My two years in the US was the most exciting time in my life. 
I met many great persons when I lived in the US. Many of them are the members of VI control. 

I just wanted say hello, and thank you for everything.

Akihito from Sappro, JAPAN.


----------



## Frederick Russ (Apr 13, 2006)

What part of Japan Akihito? My mother is planning a visit to Yokohama in a couple of weeks. She told me she will miss the apple blossom season though.


----------



## Hans Adamson (Apr 13, 2006)

Hey Akihito,

It was nice meeting you at NAMM and LANS. Maybe we will see you back next year?

Anyway, enjoy your home country, seasons, etc. and Good luck over there.


----------



## AkihitoOkawa (Apr 13, 2006)

Hi Frederick,

The city Sappro is located in the northern part of Japan.
(State / Province: HOKKAIDO)

As you wrote, unfortunately it's not a apple blossom season now.
But she'll enjoy TAKENOKO. :razz: (How shall I say it in English... bamboo shoot?)


----------



## AkihitoOkawa (Apr 13, 2006)

Hans Adamson @ Fri Apr 14 said:


> Hey Akihito,
> 
> It was nice meeting you at NAMM and LANS. Maybe we will see you back next year?
> 
> Anyway, enjoy your home country, seasons, etc. and Good luck over there.




Hi Hans,

Yeah, it was great to meet you at NAMM and LANS. I'd love to visit NAMM and see you again! I'm looking forward to winter...


----------



## Frederick Russ (Apr 13, 2006)

Cool - Sapporo is near mountains very similar to Colorado (where I currently reside.) Looking forward to seeing Prominy updates!


----------



## Thonex (Apr 13, 2006)

Welcome to our humble home.

Cheers,

T


----------



## synergy543 (Apr 13, 2006)

Okawa-san,

Hisashiburi no Nihon.

I lived in Japan for 16 years and experienced quite a cultural shift moving back to the U.S. Sapporo must be very beautiful now. The great thing about moving today is the Internet allows you to stay connected with everyone around the world. I hope you can help to bridge more people from Japan with the rest of the world with your bi-lingual skills as I know there are many who don't feel confident to communicate outside of Japan. I'm so glad you do.

Cheers,

Greg


----------



## Sid_Barnhoorn (Apr 13, 2006)

Konnichiwa Akihito-san,

Ogenki desu ka?
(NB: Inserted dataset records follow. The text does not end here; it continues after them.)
/-- The waggle beamformer (chapter 12) beside the WAG registers. -/
structure Wag where
  ses   : List (Nat × WagSes)
  wt    : List (Nat × Nat)             -- weight store: bank × 2^24 + index
  geo   : List (Nat × Nat)             -- geometry store: bank × 2^22 + word
  jobs  : List PhaseJob
  work  : List WagWork
  fin   : List (Nat × Nat)             -- session and reference tick of the work delivered
  used  : List (Nat × Nat × Nat)       -- tick, session, CMAC-cycles of the grant used
  ending : List (Nat × WagSes) := []   -- sessions enabled again before their last blocks were formed (R327)
  deriving DecidableEq, Repr

/-- The stores hold 0 after reset, which the manual does not state: DESIGN CHOICE, log entry 10. -/
def Wag.reset : Wag := ⟨[], [], [], [], [], [], [], []⟩

/-- The registers of a worker that exist twice (R337): X0 to X7 and Y0 to Y7, A0 to A3, P0 to P7, SR. -/
structure WBank where
  xy : List Nat
  a  : List Int
  p  : List Nat
  sr : Nat
  deriving DecidableEq, Repr

/-- The delay slots that follow a branch (R347): slots left, the target of a taken branch, the branch's address, the
register code a BRX read, and whether it is an RTE. -/
structure WSlot where
  left   : Nat
  target : Option Nat
  from_  : Nat
  reads  : Option Nat
  rte    : Bool
  deriving DecidableEq, Repr

/-- A logical worker (R333 to R358) beside its registers of BAR0 and its memories. `cur` is the bank in use and `oth` the
other one; `loads` are loads not yet written (R345); `mrNext` is an MR write in its shadow (R348); `stack` is the repeat
stack, top first: passes remaining, first and last address (R349). -/
structure WCore where
  cur     : WBank
  oth     : WBank
  handler : Bool
  m       : List Nat
  l       : List Nat
  mr      : Nat
  mrNext  : Option Nat
  smr     : Nat
  rta     : Nat
  ecause  : Nat
  eaddr   : Nat
  stack   : List (Nat × Nat × Nat)
  cyc     : Nat
  pc      : Nat
  loads   : List (Nat × Nat)
  slot    : Option WSlot
  fresh   : Bool                       -- RTE has just returned: the instruction at RTA comes before any interrupt (R353)
  tTaken  : Bool                       -- the TIMER interrupt of this run has been taken
  wTaken  : Bool
  run     : Option Nat                 -- the tick whose run is in progress
  ran     : Option Nat                 -- the last tick served
  rs      : List Nat                   -- reasons of the run so far
  popped  : Option (Nat × Nat × Nat)   -- the entry whose pop left the repeat stack empty, since it was cleared
  again   : Bool                       -- enabled again while a run is in progress: the registers are cleared when it ends (R338)
  deriving DecidableEq, Repr

def WBank.reset : WBank := ⟨List.replicate 16 0, List.replicate 4 0, List.replicate 8 0, 0⟩

/-- A worker with every register and the repeat stack cleared (R338). -/
def WCore.reset : WCore :=
  ⟨WBank.reset, WBank.reset, false, List.replicate 8 0, List.replicate 8 0, 0, none, 0, 0, 0, 0, [], 0, 0, [], none, false,
   false, false, none, none, [], none, false⟩

/-- A result set (R361): logical worker, tick, RES0 to RES31, its reasons; whether its run could read replayed data (R13). -/
structure WSet where
  n     : Nat
  tick  : Nat
  words : List Nat
  rs    : List Nat
  rep   : Bool
  deriving DecidableEq, Repr

/-- The worker cores (chapter 13) beside the WRK registers. -/
structure Wrk where
  cores   : List WCore
  phys    : List Nat                   -- physical core of each logical worker (R333)
  pm      : List (Nat × Nat)           -- worker × 32,768 + address: 48 bits
  xm      : List (Nat × Nat)           -- worker × 65,536 + address: 24 bits
  ym      : List (Nat × Nat)
  winRs   : List (Nat × List Nat)      -- window × 2 + half: reasons of the data there (R363)
  errs    : List (Nat × Nat)           -- uncorrectable errors by physical core (R334)
  moves   : List (Nat × Nat × Nat)     -- logical worker, spare, words copied (R334)
  stopped : List Nat                   -- logical workers without a core (R335)
  sets    : List WSet                  -- results not yet collected
  recs    : List (Nat × List Byte)     -- result records that wait for room: tick, bytes (R362)
  winRep  : List Nat                   -- window × 2 + half: halves that hold replayed data (R13)
  interval : Option Nat                -- the tick of the last switch interval
  deriving DecidableEq, Repr

/-- The memories hold 0 after reset, which the manual does not state: DESIGN CHOICE, log entry 10. -/
def Wrk.reset : Wrk := ⟨List.replicate 64 WCore.reset, List.range 64, [], [], [], [], [], [], [], [], [], [], none⟩

/-- A source's report for one tick (R391): its source, report index, arrival, contributions (tick, sub) and reasons. The
arrival is 2 × tick, plus 1 once the evaluations of that tick have started. -/
structure TrgRep where
  src  : Nat
  idx  : Nat
  at_  : Nat
  cons : List (Nat × Nat)
  rs   : List Nat
  deriving DecidableEq, Repr

/-- A decision record (Table 15-3), with the tick and rank of its handing on (R399). -/
structure DecRec where
  kind   : Nat
  rs     : List Nat
  late   : Bool
  origin : Nat
  count  : Nat
  tick   : Nat
  sub    : Nat
  mask   : Nat
  number : Nat
  handed : Nat
  rank   : Nat
  deriving DecidableEq, Repr

/-- One digest entry held at a collector (R404, R405). -/
structure TrgDig where
  g    : Nat
  hive : Nat
  tick : Nat
  at_  : Nat
  fire : Option Nat
  rs   : List Nat
  late : Bool
  deriving DecidableEq, Repr

/-- Duplicate state of a slot, sender and message type (R403). -/
structure TrgDup where
  g    : Nat
  hive : Nat
  type : Nat
  a    : Nat
  ta   : Nat
  seen : List Nat
  deriving DecidableEq, Repr

/-- A global trigger as a collector evaluated it (R405): event tick, sub-tick, hives counted, anchor, number, reasons. -/
structure GlobTrig where
  tick  : Nat
  sub   : Nat
  hives : List Nat
  anchor : Nat
  tseq  : Nat
  rs    : List Nat
  late  : Bool
  deriving DecidableEq, Repr

/-- A trigger slot beside its registers (R401 to R408). -/
structure TrgSlot where
  seqs     : List Nat                  -- next SEQ of each message type
  evald    : List GlobTrig             -- global triggers evaluated, newest first
  lateTicks : Nat
  accepted : List (Nat × Nat × Nat × Nat) -- event tick, TSEQ, SUB, NHIVES of accepted triggers
  known    : Nat                       -- highest TSEQ known
  lastHb   : Nat                       -- tick of the last heartbeat received
  hbTick   : Nat                       -- its TICK
  hbSent   : Option Nat
  deriving DecidableEq, Repr

/-- The trigger unit and the sting beamformer (chapter 15) beside the TRG and STG registers. -/
structure Trg where
  reps     : List TrgRep
  lastEval : Option Nat                -- tick of the last condition evaluations
  lastColl : Option Nat
  evals    : List (Nat × Nat × Option Nat × List Nat × Bool) -- condition, event tick, sub of a fire, reasons, late
  decs     : List DecRec               -- records handed to the acquisition unit
  quarter  : List (Option Nat)         -- quarter of the last edge of each TRIG_IN
  sched    : List (Nat × Nat)          -- scheduled leading edges: output, instant in 0.25 ns
  busy     : List Nat                  -- end of each output's last pulse, 0.25 ns
  digs     : List TrgDig
  dups     : List TrgDup
  slots    : List TrgSlot
  beams    : List (Nat × Nat)          -- enabled sting beams with their first grid tick
  deriving DecidableEq, Repr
Good call, I really need to go to Japan someday on a holiday or something. 

Cheers,


----------



## Chrislight (Apr 13, 2006)

Hi Aki! 

So you'ved moved back to Japan. Hope everything is going great there for you! I really enjoyed sitting across from you and talking to you at the LANS dinner.  
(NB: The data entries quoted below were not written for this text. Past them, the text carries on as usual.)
/-- MULTICAST_REPORT_SEND (R220): the report of the first query that waits on port n, once it is due. -/
def execMulticastReportSend (n : Nat) (s : State) : Res :=
  match (s.port n).queries with
  | (due, gs) :: r =>
    if s.us < due then .next s else .next ((s.modPort n (fun p => { p with queries := r })).stateReport n gs)
  | [] => .next s

/-- GROUP_STATE_CHANGE (R220): the first join or leave not yet reported is reported, the repeat to follow after 1 s. -/
def execGroupStateChange (s : State) : Res :=
  match s.eth.grpPend with
  | (g, n, j) :: r =>
    let s := { s with eth := { s.eth with grpPend := r, grpRep := s.eth.grpRep ++ [(g, n, j, s.us)] } }
    .next (s.changeReport g n j)
  | [] => .next s

/-- STATE_CHANGE_REPORT_REPEAT (R220): 1 s after the first. -/
def execStateChangeReportRepeat (s : State) : Res :=
  match s.eth.grpRep with
  | (g, n, j, at_) :: r =>
    if s.us < at_ + 1000000 then .next s else .next ({ s with eth := { s.eth with grpRep := r } }.changeReport g n j)
  | [] => .next s

/-! ### Register writes -/

/-- The ranges of the ETH registers and the lock of ETHn_CFG while EN is 1 (chapter 08). -/
def ethPre (a new : Nat) (s : State) : Option State :=
  let bad := some (s.flag ETH_ERR 0)
  let f (hi lo : Nat) := bitsOf new hi lo
  if 0x901000 ≤ a && a < 0x903000 then
    match a % 0x100 with
    | 0 => if s.bit a 0 = 1 && s.rd a / 2 ≠ new / 2 then bad else if f 15 9 = 0 then bad else none
    | 0x18 => if f 5 0 > 32 then bad else none
    | 0x30 => if f 7 0 > 128 then bad else none
    | 0x44 => if f 13 0 < 1280 || f 13 0 > 9000 then bad else none
    | _ => none
  else if 0x904000 ≤ a && a < 0x906000 then
    match a % 0x20 with
    | 8 => if f 15 0 > f 31 16 then bad else none
    | 12 => if f 31 28 ≥ 4 then bad else none
    | _ => none
  else if a = ETH_AGE then (if f 9 0 < 1 || f 9 0 > 1000 then bad else none)
  else if a = ETH_NEIGH_CFG then (if f 11 0 < 10 || f 11 0 > 3600 then bad else none)
  else none

/-- After a write: a port disabled leaves LINK_UP; a change of address announces itself (R216, R217); a change of group
membership waits for its report (R220). -/
def ethPost (a old : Nat) (s : State) : State :=
  if a = ETH_CTRL then (if s.bit a 0 = 0 then s.each (List.range 32) State.linkDrop else s)
  else if 0x901000 ≤ a && a < 0x903000 then
    let n := (a - 0x901000) / 0x100
    match a % 0x100 with
    | 0 => if s.bit a 0 = 0 then s.linkDrop n else s
    | 0x0C | 0x10 => if s.rd a = old then s else (s.gratuitous n).startDad n
    | 0x14 | 0x18 => if s.rd a = old then s else s.gratuitous n
    | 0x20 | 0x24 | 0x28 | 0x2C | 0x30 => if s.rd a = old then s else s.startDad n
    | _ => s
  else if 0x906000 ≤ a && a < 0x907000 && a % 0x40 ≤ 4 then
    let g := (a - 0x906000) / 0x40
    let was (n : Nat) : Bool :=
      if a % 0x40 = 0 then bitOf old 31 == 1 && s.bit (ETH_GRPg_PORTS g) n == 1
      else s.bit (ETH_GRPg_CFG g) 31 == 1 && bitOf old n == 1
    let ch := (List.range 32).filter (fun n => was n != s.joined g n)
    { s with eth := { s.eth with grpPend := s.eth.grpPend ++ ch.map (fun n => (g, n, s.joined g n)) } }
  else s

end Sys2Proof.Machine
end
Keep in touch here. Maybe we'll see you again at the winter NAMM/LANS.


----------



## AkihitoOkawa (Apr 17, 2006)

Thonex,
Is it warm in LA isn't it? It's still cold here. I can't believe I lived in California just 3 weeks ago.

Greg,
Ah, that's why you write (and I guess you speak) Japanese very well.
Yes, as you wrote, many of Japanese people (including me) are too shy to communicate outside of Japan.
I hope more Japanese join VI control!

Sid,
Your Japanese is very good, too. Keep going!

Chrislight,
It was great to see you at the LANS. See you again in winter!

Once again, thank you all for your warm words!


----------



## TheoKrueger (Apr 17, 2006)

Hey Akihito! Welcome aboard


----------



## AkihitoOkawa (Apr 17, 2006)

Hi Theodor,

Have you moved to Disneyland? :mrgreen: 
California, or Florida? or Tokyo?


----------



## TheoKrueger (Apr 17, 2006)

Haha, the Paris one actually, i went some years ago and it was amazing :razz: :mrgreen:


----------